Advanced Security Labeling System
All of the LEAP Consent Enforcement Services rely on a simple Security Labeling Service (SLS) that scans the patient information (in various formats, including HL7v2.0, CCDA, and FHIR) and assigns sensitivity and confidentiality labels, such as substance abuse information sensitivity (
ETH) or restricted (
R) according to the FHIR Security Labels Module and FHIR Data Segmentation for Privacy Implementation Guide.
The LEAP-SLS can be expanded to become a pure FHIR-based service by supporting more advanced security labeling rules that are stored directly as FHIR resources. This enables more sophisticated and interoperable labeling rules that can support more complex policies and can be managed and shared using the FHIR API.
While the project was initially focused on supporting the generic use cases of exchange, research, treatment, and advance healthcare directives, more specific application areas have their own details and nuances that require further examination and fine-tuning of the LEAP consent architecture.
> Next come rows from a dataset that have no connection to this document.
-- ==== Sys2Proof/Laws/Body.lean ====
section
/-! SUPPORT. The body of every instruction as one function, with `exec` the completion of it: proofs about all instructions split
this once instead of unfolding each meaning. -/

namespace Sys2Proof.Machine

/-- The body of each instruction: the state it makes, or the fault it raises. -/
def bodyOf (i : Instr) (s : State) : Except Fault State :=
  match i with
  | .nop => .ok s
  | .int => .ok s
  | .mov op0 op1 => (rd 1 op1 s) >>= fun b => wr 0 op0 b s
  | .push op0 => (rd 0 op0 s) >>= fun v => pushWord v s
  | .pop op0 => popBody op0 s
  | .pushf => pushWord (zext s.flags) s
  | .popf op0 => popBody op0 s
  | .inc op0 => unaryBody aluInc op0 s
  | .dec op0 => unaryBody aluDec op0 s
  | .add op0 op1 => binaryBody (fun a b => .ok (aluAdd a b)) op0 op1 s
  | .sub op0 op1 => binaryBody (fun a b => .ok (aluSub a b)) op0 op1 s
  | .mul op0 op1 => binaryBody (fun a b => .ok (aluMul a b)) op0 op1 s
  | .div op0 op1 => binaryBody aluDiv op0 op1 s
  | .mod op0 op1 => (rd 0 op0 s) >>= fun a => (rd 1 op1 s) >>= fun b => (aluMod a b) >>= fun r => .ok (s.setRem r)
  | .rem op0 => wr 0 op0 s.rem s
  | .not op0 => unaryBody aluNot op0 s
  | .xor op0 op1 => binaryBody (fun a b => .ok (aluXor a b)) op0 op1 s
  | .or op0 op1 => binaryBody (fun a b => .ok (aluOr a b)) op0 op1 s
  | .and op0 op1 => binaryBody (fun a b => .ok (aluAnd a b)) op0 op1 s
  | .shl op0 op1 => binaryBody aluShl op0 op1 s
  | .shr op0 op1 => binaryBody aluShr op0 op1 s
  | .cmp op0 op1 => (rd 0 op0 s) >>= fun a => (rd 1 op1 s) >>= fun b => .ok (s.setFlags (compareFlags a b))
  | .jmp op0 => transfer op0 s
  | .call op0 => (readIp s) >>= fun i => (pushWord i s) >>= fun t => transfer op0 t
  | .ret => (popRead s) >>= fun v => popAdvance (s.setPc v)
  | .je op0 => jumpBody (condE s.flags) op0 s
  | .jne op0 => jumpBody (condNE s.flags) op0 s
  | .jg op0 => jumpBody (condG s.flags) op0 s
  | .jge op0 => jumpBody (condGE s.flags) op0 s
  | .jl op0 => jumpBody (condL s.flags) op0 s
  | .jle op0 => jumpBody (condLE s.flags) op0 s
  | .prn op0 => (rd 0 op0 s) >>= fun v => .ok (s.emit v)
  | .sentinel => .ok (s.setStatus .halted)

/-- `exec` completes the body: its state, or the fault taken on the state before it. -/
theorem exec_eq_complete (i : Instr) (s : State) : exec i s = complete s (bodyOf i s) := by
  cases i <;> rfl

/-- Everything a completion can answer. -/
theorem complete_next {s t : State} {r : Except Fault State} :
    complete s r = .next t ↔ r = .ok t ∨ ∃ f, r = .error f ∧ t = s.takeFault f := by
  cases r <;> simp [complete, eq_comm]

/-- Everything `exec` can answer: the body's state, or the fault taken on the state before it. -/
theorem exec_next {i : Instr} {s t : State} :
    exec i s = .next t ↔ bodyOf i s = .ok t ∨ ∃ f, bodyOf i s = .error f ∧ t = s.takeFault f := by
  rw [exec_eq_complete, complete_next]

theorem exec_of_ok {i : Instr} {s t : State} (h : bodyOf i s = .ok t) : exec i s = .next t :=
  exec_next.mpr (.inl h)

theorem exec_of_error {i : Instr} {s : State} {f : Fault} (h : bodyOf i s = .error f) :
    exec i s = .next (s.takeFault f) :=
  exec_next.mpr (.inr ⟨f, h, rfl⟩)

/-- The state `exec` answers. -/
def execState (i : Instr) (s : State) : State :=
  match bodyOf i s with
  | .ok t => t
  | .error f => s.takeFault f

theorem exec_eq_next (i : Instr) (s : State) : exec i s = .next (execState i s) := by
  rw [exec_eq_complete]
  unfold execState complete
  cases bodyOf i s <;> rfl

/-- Everything a completed body can have done to the state, by the shape of the instruction. -/
inductive BodyEffect (s : State) : Instr → State → Prop where
  /-- `nop`, `int`, a conditional jump that does not fire. -/
  | same {i : Instr} (hd : destOperand i = none) (hpush : pushes i = false) (hpop : pops i = false)
      (hs : i ≠ .sentinel) : BodyEffect s i s
  /-- A destination operand takes a value. -/
  | assign {i : Instr} {op0 : Ref} {v : Word} (hd : destOperand i = some op0) (hpop : pops i = false)
      (hv : op0.valid s.cfg.memCells = true) : BodyEffect s i (s.assign op0 v)
  /-- `push`, `pushf`. -/
  | push {i : Instr} {a : Nat} {v : Word} (hp : pushes i = true) (hw : writesIp i = false) (hsp : s.sp = .addr a)
      (hlim : s.cfg.stackLimit < a) : BodyEffect s i ((s.setSp (.addr (a - 1))).memWrite (a - 1) v)
  /-- `pop`, `popf`. -/
  | pop {i : Instr} {op0 : Ref} {a : Nat} (hd : destOperand i = some op0) (hp : pops i = true)
      (hsp : s.sp = .addr a) (hlt : a < s.cfg.memCells) (hv : op0.valid s.cfg.memCells = true)
      (hne : op0 ≠ .registerSlot s.cfg.idxSp) :
      BodyEffect s i ((s.assign op0 (s.memRead a)).setSp (.addr (a + 1)))
  /-- `mod`. -/
  | setRem {a b : Ref} {r : Word} : BodyEffect s (.mod a b) (s.setRem r)
  /-- `cmp`. -/
  | setFlags {a b : Ref} {x y : Word} : BodyEffect s (.cmp a b) (s.setFlags (compareFlags x y))
  /-- `prn`. -/
  | emit {a : Ref} {v : Word} : BodyEffect s (.prn a) (s.emit v)
  /-- `jmp`, a conditional jump that fires. -/
  | jump {i : Instr} {v : Word} (hw : writesIp i = true) (hpush : pushes i = false) (hpop : pops i = false) :
      BodyEffect s i (s.setPc v)
  /-- `call`. -/
  | call {op0 : Ref} {a : Nat} {i v : Word} (hip : s.ip = .int i) (hsp : s.sp = .addr a)
      (hlim : s.cfg.stackLimit < a) :
      BodyEffect s (.call op0) (((s.setSp (.addr (a - 1))).memWrite (a - 1) i).setPc v)
  /-- `ret`. -/
  | ret {a b : Nat} (hsp : s.sp = .addr a) (hlt : a < s.cfg.memCells) (hsp' : (s.setPc (s.memRead a)).sp = .addr b) :
      BodyEffect s .ret ((s.setPc (s.memRead a)).setSp (.addr (b + 1)))
  /-- The sentinel. -/
  | halt : BodyEffect s .sentinel (s.setStatus .halted)

theorem BodyEffect.of_jumpBody {c : Bool} {op0 : Ref} {s t : State} {i : Instr} (h : jumpBody c op0 s = .ok t)
    (hd : destOperand i = none) (hpush : pushes i = false) (hpop : pops i = false) (hs : i ≠ .sentinel)
    (hw : writesIp i = true) : BodyEffect s i t := by
  rcases jumpBody_ok.mp h with ⟨_, _, _, rfl⟩ | ⟨_, rfl⟩
  · exact .jump hw hpush hpop
  · exact .same hd hpush hpop hs

theorem BodyEffect.of_unaryBody {g : Word → Word} {op0 : Ref} {s t : State} {i : Instr}
    (h : unaryBody g op0 s = .ok t) (hd : destOperand i = some op0) (hpop : pops i = false) : BodyEffect s i t := by
  obtain ⟨a, ha, rfl⟩ := unaryBody_ok.mp h
  exact .assign hd hpop (valid_of_rd_ok ha)

theorem BodyEffect.of_binaryBody {g : Word → Word → Except Fault Word} {op0 op1 : Ref} {s t : State} {i : Instr}
    (h : binaryBody g op0 op1 s = .ok t) (hd : destOperand i = some op0) (hpop : pops i = false) :
    BodyEffect s i t := by
  obtain ⟨a, b, r, ha, _, _, rfl⟩ := binaryBody_ok.mp h
  exact .assign hd hpop (valid_of_rd_ok ha)

theorem BodyEffect.of_popBody {op0 : Ref} {s t : State} {i : Instr} (h : popBody op0 s = .ok t)
    (hd : destOperand i = some op0) (hpop : pops i = true) : BodyEffect s i t := by
  obtain ⟨a, ha, hlt, hv, hne, rfl⟩ := popBody_ok.mp h
  exact .pop hd hpop ha hlt hv hne

/-- A completed body has one of the effects of its instruction's shape. -/
theorem bodyOf_effect {i : Instr} {s t : State} (h : bodyOf i s = .ok t) : BodyEffect s i t := by
  cases i with
  | nop | int =>
    cases h
    exact .same rfl rfl rfl (by simp)
  | sentinel =>
    cases h
    exact .halt
  | mov a b =>
    obtain ⟨v, _, h⟩ := except_bind_ok.mp h
    obtain ⟨hw, rfl⟩ := wr_ok.mp h
    exact .assign rfl rfl (wrFault_none.mp hw)
  | rem a =>
    obtain ⟨hw, rfl⟩ := wr_ok.mp h
    exact .assign rfl rfl (wrFault_none.mp hw)
  | push a =>
    obtain ⟨v, _, h⟩ := except_bind_ok.mp h
    obtain ⟨a, ha, hl, rfl⟩ := pushWord_ok.mp h
    exact .push rfl rfl ha hl
  | pushf =>
    obtain ⟨a, ha, hl, rfl⟩ := pushWord_ok.mp h
    exact .push rfl rfl ha hl
  | pop a | popf a => exact .of_popBody h rfl rfl
  | inc a | dec a | not a => exact .of_unaryBody h rfl rfl
  | add a b | sub a b | mul a b | div a b | xor a b | or a b | and a b | shl a b | shr a b =>
    exact .of_binaryBody h rfl rfl
  | mod a b =>
    obtain ⟨x, _, h⟩ := except_bind_ok.mp h
    obtain ⟨y, _, h⟩ := except_bind_ok.mp h
    obtain ⟨r, _, h⟩ := except_bind_ok.mp h
    cases h
    exact .setRem
  | cmp a b =>
    obtain ⟨x, _, h⟩ := except_bind_ok.mp h
    obtain ⟨y, _, h⟩ := except_bind_ok.mp h
    cases h
    exact .setFlags
  | jmp a =>
    obtain ⟨v, _, rfl⟩ := transfer_ok.mp h
    exact .jump rfl rfl rfl
  | call a =>
    obtain ⟨k, hk, h⟩ := except_bind_ok.mp h
    obtain ⟨u, hu, h⟩ := except_bind_ok.mp h
    obtain ⟨b, hb, hl, rfl⟩ := pushWord_ok.mp hu
    obtain ⟨v, _, rfl⟩ := transfer_ok.mp h
    exact .call (readIp_ok.mp hk) hb hl
  | ret =>
    obtain ⟨v, hv, h⟩ := except_bind_ok.mp h
    obtain ⟨a, ha, hlt, rfl⟩ := popRead_ok.mp hv
    obtain ⟨b, hb, rfl⟩ := popAdvance_ok.mp h
    exact .ret ha hlt hb
  | je a | jne a | jg a | jge a | jl a | jle a => exact .of_jumpBody h rfl rfl rfl (by simp) rfl
  | prn a =>
    obtain ⟨v, _, h⟩ := except_bind_ok.mp h
    cases h
    exact .emit

end Sys2Proof.Machine
end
Behavioral health (BH) and social-determinants of health (SDH) application areas are two major examples that emerged in the course of the project where there is already a pressing need for automated consent management and enforcement.
Focusing on specific application areas and examining the nuances and complexities of these use cases will improve the LEAP Consent architecture in covering the specifics of each application. It will also bring valuable feedback to further enhance the FHIR
Consent resource and its maturity.
The LEAP Consent project resulted in valuable findings and best practices including details of using the FHIR
Consent resource for implementing computable consents, using the FHIR
Provenance resources in consent management and enforcement use cases, and using the CDS Hooks API for requesting and communicating consent decisions.Some of these findings have been reported back to the HL7 Community-Based Care and Privacy (CBCP) Working Group as change requests to the core specifications of the FHIR
Although the documentation, code artifacts, and example FHIR resource capture the findings of the project, the more formal way to record and communicate these findings is by developing a formal FHIR Implementation Guide and balloting it through the HL7 process. This enables the results of the project (including the future findings resulting from the work on the future directions listed in this post) to be more widely and more formally communicated, and more thoroughly examined by the community.
The LEAP consent architecture was tested extensively with synthetic test data, so an important natural next step is to engage in pilots and conduct testing with production data in real use cases. This will enable identifying and implementing additional improvements to the architecture including more practical issues such as load testing and scaling, patient identity matching, integration with legacy systems, etc.